Exercise instructions :: Using the listing below, print exactly everything from the line with "(s.setSt b).diagValid = s.diagValid := rfl" down to the line with "### memWrite -/", both included, and nothing more.

Excerpted records ::

/-! #### What a step does not depend on -/

/-- No meaning looks at the input port or at the last transaction's result. -/
theorem exec_with_earlier (i : Instr) (s : State) (op : Byte) (r : Option DecodeRecord) (o : Operand) (t : Transfer) :
    exec i { s with opcodeIn := op, received := r, operand := o, transfer := t } = exec i s := by
  cases i <;> rfl

/-- Settles O46: the fetch looks at memory and `ip`, and every field named here is written anew. -/
theorem stepIgnoresEarlierInputs : Obligations.StepIgnoresEarlierInputs := by
  intro s op r o t
  have hfetch : fetch { s with opcodeIn := op, received := r, operand := o, transfer := t } = fetch s := rfl
  rw [step, step, hfetch]
  cases fetch s with
  | some i => exact exec_with_earlier i s op r o t
  | none => rfl

/-- An outcome with other values of A, S and P in its next state. -/
def withAccumulatorStackFlags (a sp : Byte) (p : Flags) : Result → Result
  | .next t => .next { t with a := a, sp := sp, p := p }
  | .fault f => .fault f
  | .refused r => .refused r

/-- A meaning neither reads nor writes A, S and P. -/
theorem exec_withAccumulatorStackFlags (i : Instr) (s : State) (a sp : Byte) (p : Flags) :
    exec i { s with a := a, sp := sp, p := p } = withAccumulatorStackFlags a sp p (exec i s) := by
  cases i <;> rfl

theorem undefinedOpcode_withAccumulatorStackFlags (op : Byte) (s : State) (a sp : Byte) (p : Flags) :
    undefinedOpcode op { s with a := a, sp := sp, p := p } =
      withAccumulatorStackFlags a sp p (undefinedOpcode op s) := by
  rcases undefinedOpcode_cases op s with ⟨hp, hu⟩ | ⟨hp, hu⟩ | ⟨hp, hu⟩ <;> rw [hu]
  · exact undefinedOpcode_of_halt op hp
  · exact undefinedOpcode_of_fault op hp
  · exact undefinedOpcode_of_unofficialAlias op hp

/-- Settles O47: the fetch looks at memory and `ip`, and neither a meaning nor the policy touches A, S or P. -/
theorem accumulatorStackPointerAndFlagsUntouched : Obligations.AccumulatorStackPointerAndFlagsUntouched := by
  intro s a sp p
  have hfetch : fetch { s with a := a, sp := sp, p := p } = fetch s := rfl
  have hstep : step { s with a := a, sp := sp, p := p } = withAccumulatorStackFlags a sp p (step s) := by
    rw [step, step, hfetch]
    cases fetch s with
    | some i => exact exec_withAccumulatorStackFlags i s a sp p
    | none => exact undefinedOpcode_withAccumulatorStackFlags (opcodeAt s) s a sp p
  rw [hstep]
  cases step s <;> rfl

/-- Settles O48: the byte presented and the record received are functions of the byte at `ip`. -/
theorem answerDependsOnTheByteAlone : Obligations.AnswerDependsOnTheByteAlone := by
  intro s s' t t' hop h h'
  have hports : t.opcodeIn = t'.opcodeIn := by rw [opcodeIn_of_step h, opcodeIn_of_step h', hop]
  exact ⟨by rw [received_of_step h, received_of_step h', hop], congrArg portsOf hports⟩
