/-! ### setDt -/

@[simp] theorem State.setDt_v (b : Byte) : (s.setDt b).v = s.v := rfl
@[simp] theorem State.setDt_i (b : Byte) : (s.setDt b).i = s.i := rfl
@[simp] theorem State.setDt_pc (b : Byte) : (s.setDt b).pc = s.pc := rfl
@[simp] theorem State.setDt_stack (b : Byte) : (s.setDt b).stack = s.stack := rfl
@[simp] theorem State.setDt_stackFree (b : Byte) : (s.setDt b).stackFree = s.stackFree := rfl
@[simp] theorem State.setDt_dt (b : Byte) : (s.setDt b).dt = b := rfl
@[simp] theorem State.setDt_st (b : Byte) : (s.setDt b).st = s.st := rfl
@[simp] theorem State.setDt_font (b : Byte) : (s.setDt b).font = s.font := rfl
@[simp] theorem State.setDt_mem (b : Byte) : (s.setDt b).mem = s.mem := rfl
@[simp] theorem State.setDt_fb (b : Byte) : (s.setDt b).fb = s.fb := rfl
@[simp] theorem State.setDt_du (b : Byte) : (s.setDt b).du = s.du := rfl
@[simp] theorem State.setDt_key (b : Byte) : (s.setDt b).key = s.key := rfl
@[simp] theorem State.setDt_fault (b : Byte) : (s.setDt b).fault = s.fault := rfl
@[simp] theorem State.setDt_diagValid (b : Byte) : (s.setDt b).diagValid = s.diagValid := rfl
@[simp] theorem State.setDt_diagOpcode (b : Byte) : (s.setDt b).diagOpcode = s.diagOpcode := rfl
@[simp] theorem State.setDt_draws (b : Byte) : (s.setDt b).draws = s.draws := rfl

/-! ### setSt -/

@[simp] theorem State.setSt_v (b : Byte) : (s.setSt b).v = s.v := rfl
@[simp] theorem State.setSt_i (b : Byte) : (s.setSt b).i = s.i := rfl
@[simp] theorem State.setSt_pc (b : Byte) : (s.setSt b).pc = s.pc := rfl
@[simp] theorem State.setSt_stack (b : Byte) : (s.setSt b).stack = s.stack := rfl
@[simp] theorem State.setSt_stackFree (b : Byte) : (s.setSt b).stackFree = s.stackFree := rfl
@[simp] theorem State.setSt_dt (b : Byte) : (s.setSt b).dt = s.dt := rfl
@[simp] theorem State.setSt_st (b : Byte) : (s.setSt b).st = b := rfl
@[simp] theorem State.setSt_font (b : Byte) : (s.setSt b).font = s.font := rfl
@[simp] theorem State.setSt_mem (b : Byte) : (s.setSt b).mem = s.mem := rfl
@[simp] theorem State.setSt_fb (b : Byte) : (s.setSt b).fb = s.fb := rfl
@[simp] theorem State.setSt_du (b : Byte) : (s.setSt b).du = s.du := rfl
@[simp] theorem State.setSt_key (b : Byte) : (s.setSt b).key = s.key := rfl
@[simp] theorem State.setSt_fault (b : Byte) : (s.setSt b).fault = s.fault := rfl
@[simp] theorem State.setSt_diagValid (b : Byte) : (s.setSt b).diagValid = s.diagValid := rfl
@[simp] theorem State.setSt_diagOpcode (b : Byte) : (s.setSt b).diagOpcode = s.diagOpcode := rfl
@[simp] theorem State.setSt_draws (b : Byte) : (s.setSt b).draws = s.draws := rfl

/-! ### memWrite -/

@[simp] theorem State.memWrite_v (a : Word) (b : Byte) : (s.memWrite a b).v = s.v := rfl
@[simp] theorem State.memWrite_i (a : Word) (b : Byte) : (s.memWrite a b).i = s.i := rfl
@[simp] theorem State.memWrite_pc (a : Word) (b : Byte) : (s.memWrite a b).pc = s.pc := rfl
@[simp] theorem State.memWrite_stack (a : Word) (b : Byte) : (s.memWrite a b).stack = s.stack := rfl
@[simp] theorem State.memWrite_stackFree (a : Word) (b : Byte) : (s.memWrite a b).stackFree = s.stackFree := rfl
@[simp] theorem State.memWrite_dt (a : Word) (b : Byte) : (s.memWrite a b).dt = s.dt := rfl
@[simp] theorem State.memWrite_st (a : Word) (b : Byte) : (s.memWrite a b).st = s.st := rfl
@[simp] theorem State.memWrite_font (a : Word) (b : Byte) : (s.memWrite a b).font = s.font := rfl
@[simp] theorem State.memWrite_mem (a : Word) (b : Byte) : (s.memWrite a b).mem = Memory.write s.font s.mem (mask12 a).toNat b := rfl
@[simp] theorem State.memWrite_fb (a : Word) (b : Byte) : (s.memWrite a b).fb = s.fb := rfl
@[simp] theorem State.memWrite_du (a : Word) (b : Byte) : (s.memWrite a b).du = s.du := rfl
@[simp] theorem State.memWrite_key (a : Word) (b : Byte) : (s.memWrite a b).key = s.key := rfl
@[simp] theorem State.memWrite_fault (a : Word) (b : Byte) : (s.memWrite a b).fault = s.fault := rfl
@[simp] theorem State.memWrite_diagValid (a : Word) (b : Byte) : (s.memWrite a b).diagValid = s.diagValid := rfl
@[simp] theorem State.memWrite_diagOpcode (a : Word) (b : Byte) : (s.memWrite a b).diagOpcode = s.diagOpcode := rfl
@[simp] theorem State.memWrite_draws (a : Word) (b : Byte) : (s.memWrite a b).draws = s.draws := rfl

/-! ### raise -/

@[simp] theorem State.raise_v (f : FaultStatus) : (s.raise f).v = s.v := rfl
@[simp] theorem State.raise_i (f : FaultStatus) : (s.raise f).i = s.i := rfl
@[simp] theorem State.raise_pc (f : FaultStatus) : (s.raise f).pc = s.pc := rfl
@[simp] theorem State.raise_stack (f : FaultStatus) : (s.raise f).stack = s.stack := rfl
@[simp] theorem State.raise_stackFree (f : FaultStatus) : (s.raise f).stackFree = s.stackFree := rfl
@[simp] theorem State.raise_dt (f : FaultStatus) : (s.raise f).dt = s.dt := rfl
@[simp] theorem State.raise_st (f : FaultStatus) : (s.raise f).st = s.st := rfl
@[simp] theorem State.raise_font (f : FaultStatus) : (s.raise f).font = s.font := rfl
@[simp] theorem State.raise_mem (f : FaultStatus) : (s.raise f).mem = s.mem := rfl
@[simp] theorem State.raise_fb (f : FaultStatus) : (s.raise f).fb = s.fb := rfl
@[simp] theorem State.raise_du (f : FaultStatus) : (s.raise f).du = s.du := rfl
@[simp] theorem State.raise_key (f : FaultStatus) : (s.raise f).key = s.key := rfl
@[simp] theorem State.raise_fault (f : FaultStatus) : (s.raise f).fault = f := rfl
@[simp] theorem State.raise_diagValid (f : FaultStatus) : (s.raise f).diagValid = s.diagValid := rfl
@[simp] theorem State.raise_diagOpcode (f : FaultStatus) : (s.raise f).diagOpcode = s.diagOpcode := rfl
@[simp] theorem State.raise_draws (f : FaultStatus) : (s.raise f).draws = s.draws := rfl

/-! ### setKey -/

@[simp] theorem State.setKey_v (k : Nibble) (b : Bool) : (s.setKey k b).v = s.v := rfl
@[simp] theorem State.setKey_i (k : Nibble) (b : Bool) : (s.setKey k b).i = s.i := rfl
@[simp] theorem State.setKey_pc (k : Nibble) (b : Bool) : (s.setKey k b).pc = s.pc := rfl
@[simp] theorem State.setKey_stack (k : Nibble) (b : Bool) : (s.setKey k b).stack = s.stack := rfl
@[simp] theorem State.setKey_stackFree (k : Nibble) (b : Bool) : (s.setKey k b).stackFree = s.stackFree := rfl
@[simp] theorem State.setKey_dt (k : Nibble) (b : Bool) : (s.setKey k b).dt = s.dt := rfl
@[simp] theorem State.setKey_st (k : Nibble) (b : Bool) : (s.setKey k b).st = s.st := rfl
@[simp] theorem State.setKey_font (k : Nibble) (b : Bool) : (s.setKey k b).font = s.font := rfl
@[simp] theorem State.setKey_mem (k : Nibble) (b : Bool) : (s.setKey k b).mem = s.mem := rfl
@[simp] theorem State.setKey_fb (k : Nibble) (b : Bool) : (s.setKey k b).fb = s.fb := rfl
@[simp] theorem State.setKey_du (k : Nibble) (b : Bool) : (s.setKey k b).du = s.du := rfl
@[simp] theorem State.setKey_key (k : Nibble) (b : Bool) : (s.setKey k b).key = s.key.set k.toNat b := rfl
@[simp] theorem State.setKey_fault (k : Nibble) (b : Bool) : (s.setKey k b).fault = s.fault := rfl
@[simp] theorem State.setKey_diagValid (k : Nibble) (b : Bool) : (s.setKey k b).diagValid = s.diagValid := rfl
@[simp] theorem State.setKey_diagOpcode (k : Nibble) (b : Bool) : (s.setKey k b).diagOpcode = s.diagOpcode := rfl
@[simp] theorem State.setKey_draws (k : Nibble) (b : Bool) : (s.setKey k b).draws = s.draws := rfl
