/-- Settles O12: `State.shiftWithFlag` halving; where Y is F it halves the flag, which is at most 1. -/
theorem shiftRightMutatesSource : Obligations.ShiftRightMutatesSource := by
  intro x y s
  refine ⟨_, exec_shrVxVy x y s, exec_frame (exec_shrVxVy x y s), s.shiftWithFlag_dest x y _ _, fun hy => ?_,
    fun hx hy => ?_, fun hy => ?_⟩
  · rw [State.shiftWithFlag_source, if_neg hy, shiftRight_one_toNat]
  · rw [State.shiftWithFlag_vF s _ _ hx hy, lowBitFlag_toNat]
  · subst hy
    rw [State.shiftWithFlag_source, if_pos rfl]
    refine BitVec.eq_of_toNat_eq ?_
    rw [shiftRight_one_toNat, lowBitFlag_toNat, BitVec.toNat_ofNat]
    omega

/-- Settles O13: `State.shiftWithFlag` doubling; where Y is F it doubles the flag, which is at most 1. -/
theorem shiftLeftMutatesSource : Obligations.ShiftLeftMutatesSource := by
  intro x y s
  refine ⟨_, exec_shlVxVy x y s, exec_frame (exec_shlVxVy x y s), s.shiftWithFlag_dest x y _ _, fun hy => ?_,
    fun hx hy => ?_, fun hy => ?_⟩
  · rw [State.shiftWithFlag_source, if_neg hy, shiftLeft_one_toNat]
  · rw [State.shiftWithFlag_vF s _ _ hx hy, highBitFlag_toNat]
  · subst hy
    have hlt := (s.getV vF).isLt
    rw [State.shiftWithFlag_source, if_pos rfl, shiftLeft_one_toNat, highBitFlag_toNat]
    omega

/-! ### The instructions that write VX alone (R120 to R125, R131) -/

/-- Settles O6: the encodings from the fixed fields; one write of VX each. -/
theorem loadImmediateAndMove : Obligations.LoadImmediateAndMove := by
  refine ⟨fun op hT => ?_, fun op hT hN => ?_, fun x nn s => ?_, fun x y s => ?_⟩
  · exact decode_of_encode (formatXNN_of_fields hT)
  · exact decode_of_encode (formatXYN_of_fields hT hN)
  · exact ⟨_, rfl, s.getV_setV_same x nn, frame_setV s x _⟩
  · exact ⟨_, rfl, s.getV_setV_same x _, frame_setV s x _⟩

/-- Settles O7: the encoding from the fixed field; the one write of VX is the sum cut to 8 bits. -/
theorem addImmediateWrapsWithoutFlag : Obligations.AddImmediateWrapsWithoutFlag := by
  refine ⟨fun op hT => decode_of_encode (formatXNN_of_fields hT), fun x nn s => ⟨_, rfl, ?_, frame_setV s x _⟩⟩
  rw [State.getV_setV_same, BitVec.toNat_ofNat]

/-- Settles O8: the encodings from the fixed fields; the one write of VX, bit by bit. -/
theorem logicIsBitwiseWithoutFlag : Obligations.LogicIsBitwiseWithoutFlag := by
  refine ⟨fun op hT hN => ?_, fun op hT hN => ?_, fun op hT hN => ?_, fun x y s => ?_, fun x y s => ?_,
    fun x y s => ?_⟩
  · exact decode_of_encode (formatXYN_of_fields hT hN)
  · exact decode_of_encode (formatXYN_of_fields hT hN)
  · exact decode_of_encode (formatXYN_of_fields hT hN)
  · exact ⟨_, rfl, frame_setV s x _, fun k => by rw [State.getV_setV_same, BitVec.getLsbD_or]⟩
  · exact ⟨_, rfl, frame_setV s x _, fun k => by rw [State.getV_setV_same, BitVec.getLsbD_and]⟩
  · exact ⟨_, rfl, frame_setV s x _, fun k => by rw [State.getV_setV_same, BitVec.getLsbD_xor]⟩

theorem exec_rndVxNn (x : Nibble) (nn : Byte) (s : State) : exec (.rndVxNn x nn) s =
    .next (({ s with draws := s.draws + 1 } : State).setV x (Config.rnd s.draws &&& nn)) := rfl

/-- Settles O14: a clear bit of the mask is clear in the AND, whatever the draw. -/
theorem randomByteIsMaskedDraw : Obligations.RandomByteIsMaskedDraw := by
  intro x nn s
  have hdraw := State.getV_setV_same { s with draws := s.draws + 1 } x (Config.rnd s.draws &&& nn)
  refine ⟨_, exec_rndVxNn x nn s, hdraw, rfl, fun k hk => ?_, exec_frame (exec_rndVxNn x nn s)⟩
  rw [hdraw, BitVec.getLsbD_and, hk, Bool.and_false]

end Sys2Proof.Machine

namespace Sys2Proof.Machine

variable {s t : State}

/-! ### Words masked into I (R12, R63, R146) -/

/-- The sum of FX1E: modulo 4096 (R141). -/
theorem mask12_add_wideOperand_toNat (w : Word) (b : Byte) :
    (mask12 (w + wideOperand b)).toNat = (w.toNat + b.toNat) % 4096 := by
  have := b.isLt
  rw [mask12_toNat, wideOperand, BitVec.toNat_add, BitVec.toNat_setWidth]
  omega

/-- Five times a byte is at most 1275, so the mask leaves a glyph address alone (R142). -/
theorem mask12_glyphAddr_toNat (b : Byte) : (mask12 (glyphAddr b)).toNat = 5 * b.toNat := by
  have := b.isLt
  rw [mask12_toNat, glyphAddr, wideOperand, BitVec.toNat_mul, BitVec.toNat_setWidth, BitVec.toNat_ofNat]
  omega

/-- `EA = (I + k) mod 4096` (R146), for every offset: 4096 divides the range of a word. -/
theorem State.mask12_dataAddr_toNat (s : State) (k : Nat) : (mask12 (s.dataAddr k)).toNat = (s.i.toNat + k) % 4096 := by
  rw [mask12_toNat, State.dataAddr, BitVec.toNat_add, BitVec.toNat_ofNat]
  omega

/-! ### I after an instruction (R140 to R147) -/

/-- Settles O52: each of the five writers of I masks its word; every other instruction has no I in its frame. -/
theorem indexAfterInstruction : Obligations.IndexAfterInstruction := by
  intro i s t h
  cases i with
  | ldINnn nnn => cases h; exact mask12_addrOperand_toNat nnn
  | addIVx x => cases h; exact mask12_add_wideOperand_toNat s.i (s.getV x)
  | ldFVx x => cases h; exact mask12_glyphAddr_toNat (s.getV x)
  | ldMemVx x | ldVxMem x => cases h; exact s.mask12_dataAddr_toNat (x.toNat + 1)
  | _ => exact (exec_frame h).i (by simp [touchedParts])

/-- Settles O23: the encodings from the fixed fields; one write of I each. -/
theorem indexLoads : Obligations.IndexLoads := by
  refine ⟨fun op hT => ?_, fun op hT hNN => ?_, fun nnn s => ?_, fun x s => ?_⟩
  · exact decode_of_encode (formatNNN_of_fields hT)
  · exact decode_of_encode (formatXFF_of_fields hT hNN)
  · exact ⟨_, rfl, indexAfterInstruction (.ldINnn nnn) s _ rfl, frame_setI s _⟩
  · exact ⟨_, rfl, indexAfterInstruction (.ldFVx x) s _ rfl, frame_setI s _⟩

/-- Settles O24: the one write of FX1E is I, so VF is in its frame. -/
theorem indexAddWrapsWithoutFlag : Obligations.IndexAddWrapsWithoutFlag :=
  fun x s => ⟨_, rfl, indexAfterInstruction (.addIVx x) s _ rfl, frame_setI s _⟩

/-! ### The three digits of FX33 (R143) -/

theorem hundreds_toNat (b : Byte) : (hundreds b).toNat = b.toNat / 100 := by
  have := b.isLt
  rw [hundreds, BitVec.toNat_ofNat]
  omega

theorem tens_toNat (b : Byte) : (tens b).toNat = b.toNat / 10 % 10 := by
  rw [tens, BitVec.toNat_ofNat]
  omega

theorem units_toNat (b : Byte) : (units b).toNat = b.toNat % 10 := by
  rw [units, BitVec.toNat_ofNat]
  omega

theorem State.mask12_dataAddr_ne (s : State) {j k : Nat} (hj : j < 4096) (hk : k < 4096) (h : j ≠ k) :
    mask12 (s.dataAddr j) ≠ mask12 (s.dataAddr k) :=
  mt (State.dataAddr_inj hj hk) h

/-- The stores of FX33: the digits of a byte at the first three data addresses. -/
def State.storeDigits (s : State) (b : Byte) : State :=
  ((s.memWrite (s.dataAddr 0) (hundreds b)).memWrite (s.dataAddr 1) (tens b)).memWrite (s.dataAddr 2) (units b)

theorem exec_ldBVx (x : Nibble) (s : State) : exec (.ldBVx x) s = .next (s.storeDigits (s.getV x)) := rfl

section Digits

variable (s : State) (b : Byte)

theorem State.memRead_storeDigits_zero : (s.storeDigits b).memRead (s.dataAddr 0) = hundreds b := by
  have h₂ := s.mask12_dataAddr_ne (j := 2) (k := 0) (by omega) (by omega) (by omega)
  have h₁ := s.mask12_dataAddr_ne (j := 1) (k := 0) (by omega) (by omega) (by omega)
  rw [State.storeDigits, State.memRead_memWrite_other _ _ h₂, State.memRead_memWrite_other _ _ h₁,
    State.memRead_memWrite_same]

theorem State.memRead_storeDigits_one : (s.storeDigits b).memRead (s.dataAddr 1) = tens b := by
  have h₂ := s.mask12_dataAddr_ne (j := 2) (k := 1) (by omega) (by omega) (by omega)
  rw [State.storeDigits, State.memRead_memWrite_other _ _ h₂, State.memRead_memWrite_same]

theorem State.memRead_storeDigits_two : (s.storeDigits b).memRead (s.dataAddr 2) = units b :=
  State.memRead_memWrite_same _ _ _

Solution below ::
@[simp] theorem State.setSt_diagValid (b : Byte) : (s.setSt b).diagValid = s.diagValid := rfl
@[simp] theorem State.setSt_diagOpcode (b : Byte) : (s.setSt b).diagOpcode = s.diagOpcode := rfl
@[simp] theorem State.setSt_draws (b : Byte) : (s.setSt b).draws = s.draws := rfl

/-! ### memWrite -/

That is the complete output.